I found that the best things happened when: multiple descriptors were used concurrently and a single descriptor mapped to multiple possibly unrelated variables - for instance, in one case, i used the centroid as the control of the index of modulation of an FM patch and also to control the envelop of the attack and the pitch of a percussive oscillator sweep. Centroid is a weirdly good controller of attack, as it will change drastically over the course of the attack envelop (see Hans’s AttackLoudness above).
This is only semi-related as I have nothing concrete to add, but something I’ve been wanting to figure out is a way to get meaningful descriptor data out of onset/transient-based music, where there is little to no sustain after the initial attack.
I spent a bit of time brainstorming/patching with Alex to get something that reliably spat out loudness/centroid/sfm (and perhaps pitch even) for a given drum attack. Obviously there are a lot of problems and compromises there, with the biggest concern for me being latency.
The dream, in this context, would be to be able to have some sense of a couple descriptors (loudness/centroid specifically, but sfm/pitch would be nice) in the amount of time it takes for normal-ish onset detection (<10ms).
This AttackLoudness idea is great, for offline (or delayed realtime) use. I started building something, but never finished it, that kept track of some ‘gestural’ data for each attack. Not useful for immediate/onset use, but my thinking was that it could be useful to create some kind of descriptor gesture/vectors which could be used elsewhere in the patch. (My exact use case for this was going to be to create “long” sounds concatenated together from a pool of samples based on the stretched micro gestural information from a short attack).
@spluta At times the duration and period parameters of the granulator hover around values that cause the grain to be significantly distorted as you put it.

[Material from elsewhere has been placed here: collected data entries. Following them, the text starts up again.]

-- ==== Sys2Proof/Word.lean ====
section
/-!
DEFINITION. The word types of the Ovori 7 (R2, R3, R9).
-/
namespace Sys2Proof

/-- One byte. -/
abbrev Byte := BitVec 8
/-- A register or instruction word: 32 bits (R9, R53). -/
abbrev Word := BitVec 32
/-- A 64-bit value: a pair of registers, a page-table entry, GTIME. -/
abbrev DWord := BitVec 64
/-- A lane mask: bit i is lane i of the group (R8). -/
abbrev Mask := BitVec 32

end Sys2Proof
end

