/-- Station control between modules (R290): a write of LOOP.TGT of a spanning context with its member and GTIME (R253), the members of a
spanning context once one has migrated (R252, log 72), or anything else, which bears on no state the spec names. -/
inductive StationMsg where
  | target (ctx member at_ : Nat) (tgt : BitVec 16)
  | members (ctx : Nat) (modules : List Nat)
  | other (payload : List Byte)
deriving DecidableEq, Repr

Also, when the duration is lower than the period you lose the continuity of the sound and it can disrupt that timbral fidelity.
In regards to your silent trombone piece, I like the use of the centroid as a kind of dirty envelope follower!

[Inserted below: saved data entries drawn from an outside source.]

/-- Why a path does not issue (R51, R197, R323, R463). A path in a re-executing wait stands at its word. -/
inductive Wait where
  /-- not waiting -/
  | ready
  /-- a word of this path waits for its memory data or old values (R369, R311) -/
  | memory (flight : Nat)
  /-- FENCE with a release part, before it completes (R197) -/
  | fence (scope : BitVec 3)
  /-- a release before a memory word, barrier arrival, TSDEP, TRIG or last EXIT (R198, R201, R187, R228) -/
  | release (scope : BitVec 3)
  /-- a barrier waiter: block, offset, awaited phase, polling or in the named-barrier file (R323) -/
  | barrier (block off : Nat) (phase polling : Bool)
  /-- the queue registers the word pops and pushes lack a row or room (R49) -/
  | queue (pop push : Option Nat)
  /-- a parked or travelling tuple request (R183) -/
  | tuple (id : Nat)
  /-- a gang member that has not started: its member index (R148) -/
  | gang (member : Nat)
  /-- reservation entries (R108, R134) -/
  | entries
  /-- copy-engine entries (R343) -/
  | copyEntry
  /-- CWAIT until the copies of batch n are complete (R345) -/
  | cwait (n : Word)
  /-- CWAIT n after its copies: until the time now reaches the latest GWCT plus the guard (R202); upTo is the batch that was open as it
  issued -/
  | cwaitTime (n upTo : Word) (until_ : Nat)
  /-- MWAIT (R126) -/
  | mwait (n : Nat)
  /-- MOPF (R125) -/
  | mopf
  /-- the last EXIT of a group, before its engines drain (R348) -/
  | exitDrain
  /-- BANKCFG leaving CACHE: bank, requested mode and destination register (R153) -/
  | bankcfg (bank mode dst : Nat)
  /-- an instruction-cache miss (R30) -/
  | icache
deriving DecidableEq, Repr

/-- Bytes of one line that the part has loaded for a path before its words, read together: the tile where the page is not resident, the first
key, the bytes, and which of them are poisoned (R194, log 3). -/
structure Early where
  tile : Option (Nat × Nat)
  key : Nat
  bytes : List Byte
  psn : List Bool
  /-- the CACHE policy they were loaded with (R68), whether the cluster cache had them, and whether the home returned the whole line (R190) -/
  cache : BitVec 2
  hit : Bool
  whole : Bool
  /-- where an L2 slice was read, whether it missed (R263) -/
  l2 : Option Bool
deriving DecidableEq, Repr

/-- A word that has issued behind a word of its path that still waits (R120, R417, log 3): the offset of its boundary, the value a SYSRD has read,
and the registers the waiting word was to write, which are not complete at that word: group registers, and keys 32 x register + lane of
vector registers. -/
structure Ahead where
  pc : Word
  val : Option Word
  greg : List Nat
  vreg : List Nat
  /-- words from the boundary on: the word, and a prefix before it -/
  len : Nat := 1
deriving DecidableEq, Repr

/-- A path (R29): pc is the offset of its next instruction boundary, that is of the first prefix where prefixes of the
next word have issued (R72). -/
structure Path where
  pc : Word
  mask : Mask
  join : Option Nat
  /-- prefixes issued since the boundary, oldest first -/
  pfx : List Pfx
  chain : Chain
  wait : Wait
  /-- the sibling of a trapped path, stopped at its next boundary until ERET (R269) -/
  stopped : Bool
  /-- tick at which the next word became ready (rank 4 of R50) -/
  readyAt : Nat
  /-- tick before which the path is not eligible (R463) -/
  holdUntil : Nat
  /-- tick at which the cycles of its last scratchpad word end (R149) -/
  busyUntil : Nat
  promoted : Bool
  /-- lanes a replayed memory word is executed for (R215, R163) -/
  replay : Option Mask
  /-- the replay follows a page fault, so that a new one sets REPEAT (R215) -/
  refault : Bool
  /-- an ABORT has been written for the page fault of the path's word, and the trap waits for the end of the sibling's chain (R46, R215) -/
  abort : Bool
  /-- the release before the word at pc has been performed (R198) -/
  released : Bool
  /-- tick of its last chain word, or of that of a path that has left the other slot: until then the sibling was kept from selection (R46,
  R50) -/
  chainAt : Nat
  /-- loads of later words that the part has performed early (R194, log 3) -/
  early : List Early
  /-- words behind a load that have issued before its data returned (log 3) -/
  ahead : List Ahead
  /-- fetches that a word of the path still waits for, whatever its group is parked for (R163, R171) -/
  awaits : List Nat
  /-- the identifier before which the accesses stand that its release waits for (R197) -/
  upTo : Nat
  /-- the latest tick up to which it was not eligible: the count of cycles before its promotion begins there (R50) -/
  idleAt : Nat := 0
deriving DecidableEq, Repr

It’s a stereo file with the L channel being the audio recorded directly out of a Sensory Percussion drum trigger (you put a metal dimple on the drum and it has a hall sensor pick up the “audio”), and the R channel being a DPA 4060 recorded at the same time.

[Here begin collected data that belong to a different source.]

-- ==== Sys2Proof/Machine/Translate.lean ====
section
/-!
DEFINITION. Translation: page tables and their entries (R206, R207), the walk and its outcomes (R208), base and bound (R209),
the TLB and the frame of an address register (R210 to R213), the canonical and alignment checks (R144) and the choice of
the trap among lanes (R145).
-/
namespace Sys2Proof.Machine

/-! ## Accesses -/

/-- What an access is, for permissions and for KIND of a fault record (R208, R217). -/
inductive Access where
  | load
  | store
  | atomic
  | reduction
  | fetch
  | copySrc
  | copyDst
  | tuple
deriving DecidableEq, Repr

/-- KIND (R217). A tuple word is recorded as an atomic (log 33). -/
def Access.code : Access → Nat
  | .load => 0
  | .store => 1
  | .atomic => 2
  | .reduction => 3
  | .fetch => 4
  | .copySrc => 5
  | .copyDst => 6
  | .tuple => 2

/-- The permissions an access needs (R208 step 4). -/
def Access.permitted (a : Access) (l : LeafInfo) : Bool :=
  match a with
  | .load | .copySrc => l.r
  | .store | .reduction | .copyDst => l.w
  | .atomic | .tuple => l.r && l.w
  | .fetch => l.x

/-- Outcome of one access's translation: a trap with its rank of R145 and R208, a page fault with the level whose entry has
V = 0, a byte of HBM, or a byte of a tile that is not resident. -/
inductive Xlat where
  | fault (rank : Nat) (c : Cause)
  | page (level : Nat)
  | mem (key : Nat)
  | tile (e : TlbEntry) (remote : Nat)
  /-- an address of a tuple page, which has no bytes (R175) -/
  | tuple
deriving DecidableEq, Repr

/-! ## Ranks of R145 and R208 -/

def rankAddress : Nat := 1
def rankMisaligned : Nat := 2
def rankPoison : Nat := 3
def rankMalformed : Nat := 4
def rankBound : Nat := 5
def rankPermission : Nat := 6
def rankClass : Nat := 7

/-! ## Canonical addresses (R144) -/

/-- Bits 63:57 equal bit 56. -/
def canonical (a : Nat) : Bool := a / 2 ^ 56 == 0 || a / 2 ^ 56 == 255

/-- Both ends of an access are canonical and on one side. -/
def canonicalRange (x : Int) (size : Nat) : Bool :=
  let lo := x.toNat
  let hi := lo + size - 1
  decide (0 ≤ x) && decide (hi < 2 ^ 64) && canonical lo && canonical hi && lo / 2 ^ 56 == hi / 2 ^ 56

/-! ## Page-table entries (R207) -/

/-- Bits of an entry. -/
def pteBits (e : DWord) (lo n : Nat) : Nat := e.toNat / 2 ^ lo % 2 ^ n

def pteV (e : DWord) : Bool := e.getLsbD 0
def pteLeaf (e : DWord) : Bool := e.getLsbD 1
def pteCls (e : DWord) : Nat := pteBits e 6 2
def pteRes (e : DWord) : Nat := pteBits e 8 3
def pteAdr (e : DWord) : Nat := pteBits e 16 36
def ptePart (e : DWord) : Nat := pteBits e 52 4
def ptePeer (e : DWord) : Nat := pteBits e 56 8

def pteInfo (e : DWord) : LeafInfo :=
  { r := e.getLsbD 2, w := e.getLsbD 3, x := e.getLsbD 4, ns := e.getLsbD 5, cls := e.extractLsb' 6 2 }

/-- A level of the walk: number, lowest index bit, index bits (R206). -/
structure Level where
  no : Nat
  shift : Nat
  bits : Nat
deriving DecidableEq, Repr

def Level.tableSize (l : Level) : Nat := 8 * 2 ^ l.bits
def Level.pageSize (l : Level) : Nat := 2 ^ l.shift
def Level.index (l : Level) (va : Nat) : Nat := va / 2 ^ l.shift % 2 ^ l.bits

/-- The four levels, root first (R206). -/
def levels : List Level := [⟨3, 43, 14⟩, ⟨2, 30, 13⟩, ⟨1, 21, 9⟩, ⟨0, 16, 5⟩]

/-- A table entry is malformed: it leads to a table of `size` bytes (R207). -/
def tableMalformed (e : DWord) (size : Nat) : Bool :=
  pteBits e 2 11 != 0 || pteBits e 13 3 != 0 || pteBits e 11 2 != 0 || ptePeer e != 0 || pteBits e 48 4 != 0 ||
    pteAdr e * 256 % size != 0

/-- A leaf is malformed: it maps a page of `size` bytes. A FETCHING leaf keeps ADR and PEER as they were (R207, log 19). -/
def leafMalformed (e : DWord) (size : Nat) : Bool :=
  let cls := pteCls e
  let res := pteRes e
  cls == 3 || decide (4 ≤ res) || (res != 0 && cls != 1) || (pteBits e 11 2 != 0 && cls != 1) || pteBits e 13 3 != 0 ||
    pteAdr e * 65536 % size != 0 || (res == 0 && pteBits e 40 12 != 0) || (decide (res ≤ 1) && ptePeer e != 0)

/-- A valid entry of a level is malformed (R207). `next` is the size of the tables of the next level. -/
def malformed (e : DWord) (l : Level) (next : Option Nat) : Bool :=
  match next with
  | none => !pteLeaf e || leafMalformed e l.pageSize
  | some n => if pteLeaf e then l.no == 3 || leafMalformed e l.pageSize else tableMalformed e n

/-! ## Base and bound (R209) -/

/-- The key of a partition-relative address of a function; none outside its window. -/
def State.confine (s : State) (v : Vf) (idx p : Nat) : Option Nat :=
  match v.parts[idx]?, v.windows[idx]? with
  | some pid, some (base, bound) =>
    if p < bound then (s.part? pid).bind fun pt => pt.cfg.keyOf (base + p) else none
  | _, _ => none

/-! ## The walk (R208) -/

/-- A walk's outcome. -/
inductive Walked where
  | fault (rank : Nat) (c : Cause)
  | page (level : Nat)
  | leaf (e : TlbEntry)
deriving DecidableEq, Repr

/-- A fetch, and a swap-out, is of the page of a function at an address (R164, R173). -/
def Fetch.isOf (f : Fetch) (vf page : Nat) : Bool := f.vf == vf && f.page == page
def Swap.isOf (w : Swap) (vf page : Nat) : Bool := w.vf == vf && w.page == page

/-- First key of the bytes a leaf maps: a partition-relative address where it is resident, else the remote key. -/
def State.leafKeyOf (s : State) (e : DWord) (vf page : Nat) : Nat :=
  let a := pteAdr e * 65536
  match pteRes e with
  | 0 => a
  | 1 => hostKey a
  | 2 => peerKey (ptePeer e) a
  | _ =>
    match s.fetches.find? fun f => f.isOf vf page with
    | some f => f.remote
    | none => if ptePeer e = 0 then hostKey a else peerKey (ptePeer e) a

/-- The walk from a table on. Entries are read at their homes through the system share: due writes are visible and copies recalled
(R159, R206). -/
def State.walkFrom (s : State) (charged : Bool) (cid : Nat) (vid : Nat) (v : Vf) (va : Nat) : List Level → Nat → Nat → State × Walked
  | [], _, _ => (s, .fault rankMalformed .protection)
  | l :: ls, idx, table =>
    match s.confine v idx (table + 8 * l.index va) with
    | none => (s, .fault rankBound .bound)
    | some key =>
      let s1 := (s.atHome (key / 128)).walkRead charged cid (key / 128)
      let e : DWord := BitVec.ofNat 64 (leNat (s1.mem.bytes key 8))
      if (firstPoison s1.poison key 8).isSome then (s1, .fault rankPoison .poison)
      else if !pteV e then (s1, .page l.no)
      else if malformed e l (ls.head?.map Level.tableSize) then (s1, .fault rankMalformed .protection)
      else if pteLeaf e then
        if pteCls e != 2 && decide (v.parts.length ≤ ptePart e) then (s1, .fault rankBound .bound)
        else
          (s1, .leaf { ctx := cid, vf := vid, page := va / l.pageSize * l.pageSize, size := l.pageSize,
                       key := s1.leafKeyOf e vid (va / l.pageSize * l.pageSize), part := ptePart e, leaf := pteInfo e, res := e.extractLsb' 8 3,
                       wp := e.getLsbD 11, rp := e.getLsbD 12, leafKey := key })
      else if v.parts.length ≤ ptePart e then (s1, .fault rankBound .bound)
      else s1.walkFrom charged cid vid v va ls (ptePart e) (pteAdr e * 256)

/-- The walk of an address of a context, bits 56:0 (R206, R208); `charged` where an access of the context causes it (R472). -/
def State.walk (s : State) (cid va : Nat) (charged : Bool := true) : State × Walked :=
  match s.ctx? cid with
  | none => (s, .page 3)
  | some c =>
    match s.vf? c.vf with
    | none => (s, .page 3)
    | some v => s.walkFrom charged cid c.vf v (va % 2 ^ 57) levels c.rootPart c.rootAddr

/-! ## TLB (R212, R213) -/

def TlbEntry.covers (e : TlbEntry) (cid va : Nat) : Bool :=
  e.ctx == cid && decide (e.page ≤ va % 2 ^ 57) && decide (va % 2 ^ 57 < e.page + e.size)

/-- The leaf of an address, by the TLB or on a miss by a walk (R212, log 21). -/
def State.lookup (s : State) (cid va : Nat) (charged : Bool := true) : State × Walked :=
  match s.tlb.find? fun e => e.covers cid va with
  | some e => (s, .leaf e)
  | none =>
    match s.walk cid va charged with
    | (s1, .leaf e) => ({ s1 with tlb := s1.tlb ++ [e] }, .leaf e)
    | r => r

/-- Steps 4 and 5 of R208 for an access other than a tuple word's. -/
def checkLeaf (acc : Access) (secure : Bool) (l : LeafInfo) : Option (Nat × Cause) :=
  if (!secure && !l.ns) || !acc.permitted l then some (rankPermission, .protection)
  else if l.cls == 2 && acc != .tuple then some (rankClass, .cls)
  else none

/-- The station logs a non-secure access of a program to a secure page (R297). -/
def State.logWorld (s : State) (secure : Bool) (l : LeafInfo) : State :=
  if !secure && !l.ns then { s with station := { s.station with logged := s.station.logged + 1 } } else s

/-- A byte of a leaf's page: its key, or the tile (R209, R161). -/
def State.place (s : State) (e : TlbEntry) (va : Nat) : Xlat :=
  let off := va % 2 ^ 57 - e.page
  if e.res ≠ 0 then .tile e (e.key + off)
  else
    match (s.vf? e.vf).bind fun v => s.confine v e.part (e.key + off) with
    | some key => .mem key
    | none => .fault rankBound .bound

/-- An address translated by the TLB route and checked (R208). BOUND of a page ranks before its permissions. -/
def State.translate (s : State) (cid : Nat) (secure : Bool) (acc : Access) (va : Nat) : State × Xlat :=
  match s.lookup cid va (acc != .fetch) with
  | (s1, .fault r c) => (s1, .fault r c)
  | (s1, .page l) => (s1, .page l)
  | (s1, .leaf e) =>
    let x := if e.leaf.cls == 2 then .tuple else s1.place e va
    match x with
    | .fault r c => (s1, .fault r c)
    | x =>
      match checkLeaf acc secure e.leaf with
      | some (r, c) => (s1.logWorld secure e.leaf, .fault r c)
      | none => (s1, x)

/-! ## Address registers (R210, R212) -/

/-- The byte at an offset of a register's frame, confined as its page is (R209, R212). -/
def State.framePlace (s : State) (vid : Nat) (a : AddrReg) (o : Nat) : Xlat :=
  match s.partAt a.frame.toNat, s.vf? vid with
  | some pid, some v =>
    match (s.part? pid).bind fun pt => pt.cfg.offsetOf a.frame.toNat, v.parts.findIdx? fun p => p == pid with
    | some f, some idx =>
      match v.windows[idx]? with
      | some (base, _) =>
        match s.confine v idx (f + o - base) with
        | some key => .mem key
        | none => .fault rankBound .bound
      | none => .fault rankBound .bound
    | _, _ => .fault rankBound .bound
  | _, _ => .fault rankBound .bound

/-- One access through an address register at byte offset `o` from its base: the checks of R144, then the frame where it
serves the access, else the TLB (R143, R212). Answers the address and the outcome. -/
def State.reach (s : State) (g : Group) (acc : Access) (a : AddrReg) (o : Int) (size : Nat) : State × Nat × Xlat :=
  let x : Int := a.base.toNat + o
  let va := (x % 2 ^ 64).toNat
  if !canonicalRange x size then (s, va, .fault rankAddress .address)
  else if va % size != 0 then (s, va, .fault rankMisaligned .misaligned)
  else if 0 ≤ o ∧ o + size ≤ a.limit.toNat then
    match s.framePlace g.vf a o.toNat with
    | .fault r c => (s, va, .fault r c)
    | x =>
      match checkLeaf acc g.secure a.leaf with
      | some (r, c) => (s.logWorld g.secure a.leaf, va, .fault r c)
      | none => (s, va, x)
  else
    let r := s.translate g.ctx g.secure acc va
    (r.1, va, r.2)

/-! ## Lanes (R145) -/

/-- A lane's address and outcome. -/
structure LaneX where
  lane : Nat
  va : Nat
  x : Xlat
deriving DecidableEq, Repr

def LaneX.rank (l : LaneX) : Nat :=
  match l.x with
  | .fault r _ => r
  | _ => 100

/-- The trap of R145: the earliest-ranked step, its lanes, the address of the lowest. -/
def laneTrap (ls : List LaneX) : Option Stop :=
  match leastBy LaneX.rank ls with
  | none => none
  | some l =>
    match l.x with
    | .fault r c =>
      let m := maskOf ((ls.filter fun l => l.rank == r).map fun l => l.lane)
      some (.trap c m l.va)
    | _ => none

/-- Every lane's access translated, in ascending lane order. -/
def State.reachLanes (s : State) (g : Group) (acc : Access) (a : AddrReg) (size : Nat) (off : Nat → Int) :
    List Nat → State × List LaneX
  | [] => (s, [])
  | i :: is =>
    let (s1, va, x) := s.reach g acc a (off i) size
    let (s2, ls) := s1.reachLanes g acc a size off is
    (s2, { lane := i, va := va, x := x } :: ls)

/-! ## Shootdown of translations (R213 steps 1 and 2) -/

/-- Two ranges of addresses overlap. -/
def overlaps (a n b m : Nat) : Bool := decide (0 < n) && decide (0 < m) && decide (a < b + m) && decide (b < a + n)

/-- An address register without its frame where its span overlaps the range. Addresses are compared by bits 56:0, as tables hold them: a
canonical address of the upper half has its other bits set (R144, R206). -/
def AddrReg.shoot (a : AddrReg) (lo n : Nat) : AddrReg :=
  if overlaps (a.base.toNat % 2 ^ 57) a.limit.toNat (lo % 2 ^ 57) n then { a with limit := 0 } else a

/-- A register without its frame where FRAME is a key that a test names. -/
def AddrReg.unframe (a : AddrReg) (hit : Nat → Bool) : AddrReg := if hit a.frame.toNat then { a with limit := 0 } else a

def Group.unframe (g : Group) (hit : Nat → Bool) : Group := { g with areg := g.areg.map fun a => a.unframe hit }

/-- A window of a function has moved: LIMIT is cleared in every register of the function whose FRAME lies in that partition, in saved images too,
so that its accesses take the pages where they are now whichever way they are translated (R209, R212; DEDUCED, log 100). -/
def State.unframe (s : State) (vid part : Nat) : State :=
  let hit := fun key => s.partAt key == some part
  { s with
    groups := s.groups.map fun g => if g.vf == vid then (g.unframe hit).forget else g
    contexts := s.contexts.map fun (k, c) =>
      if c.vf == vid then (k, { c with image := c.image.map fun i => { i with groups := i.groups.map fun g => g.unframe hit } })
      else (k, c) }

def Group.shoot (g : Group) (lo n : Nat) : Group := { g with areg := g.areg.map fun a => a.shoot lo n }

/-- Translations of a function's range removed from every TLB, and LIMIT cleared in its registers and saved images. A range
is of canonical addresses, `[lo, lo + n)`; `pick` chooses the contexts. -/
def State.shoot (s : State) (vid lo n : Nat) (pick : Nat → Bool) : State :=
  let hit := fun (e : TlbEntry) => e.vf == vid && pick e.ctx && overlaps e.page e.size (lo % 2 ^ 57) n
  { s with
    tlb := s.tlb.filter fun e => !hit e
    groups := s.groups.map fun g => if g.vf == vid && pick g.ctx then (g.shoot lo n).forget else g
    contexts := s.contexts.map fun (k, c) =>
      if c.vf == vid && pick k then
        (k, { c with image := c.image.map fun i => { i with groups := i.groups.map fun g => g.shoot lo n } })
      else (k, c) }

end Sys2Proof.Machine
end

The software for the Sensory Percussion sensor does some cool machine learning stuff and is crazy fast, so I’m trying to replicate some of what it does, but without being inside their sandboxed “app” (or using the 7-bit MIDI output from it).
I will probably tweak the net version of descriptors~ (or similar) to not ever use info from incomplete analysis windows - the meaning of that data and possibility of skewing the result is just too high
I think the comment about zl stream refers to zl stream into zl median which is a simple median filter - that adds latency but can remove outliers in a convincing manner.
Alex gave a talk on descriptors. He spoke of many wise things. It made me think that I forgot to add to my list in this thread that I’ve done mute electric bass guitar as controller for corpus navigation through descriptor since 2009 in this paper (http://eprints.hud.ac.uk/id/eprint/7421/) An even more naive version was implement in Sandbox#2 in 2007.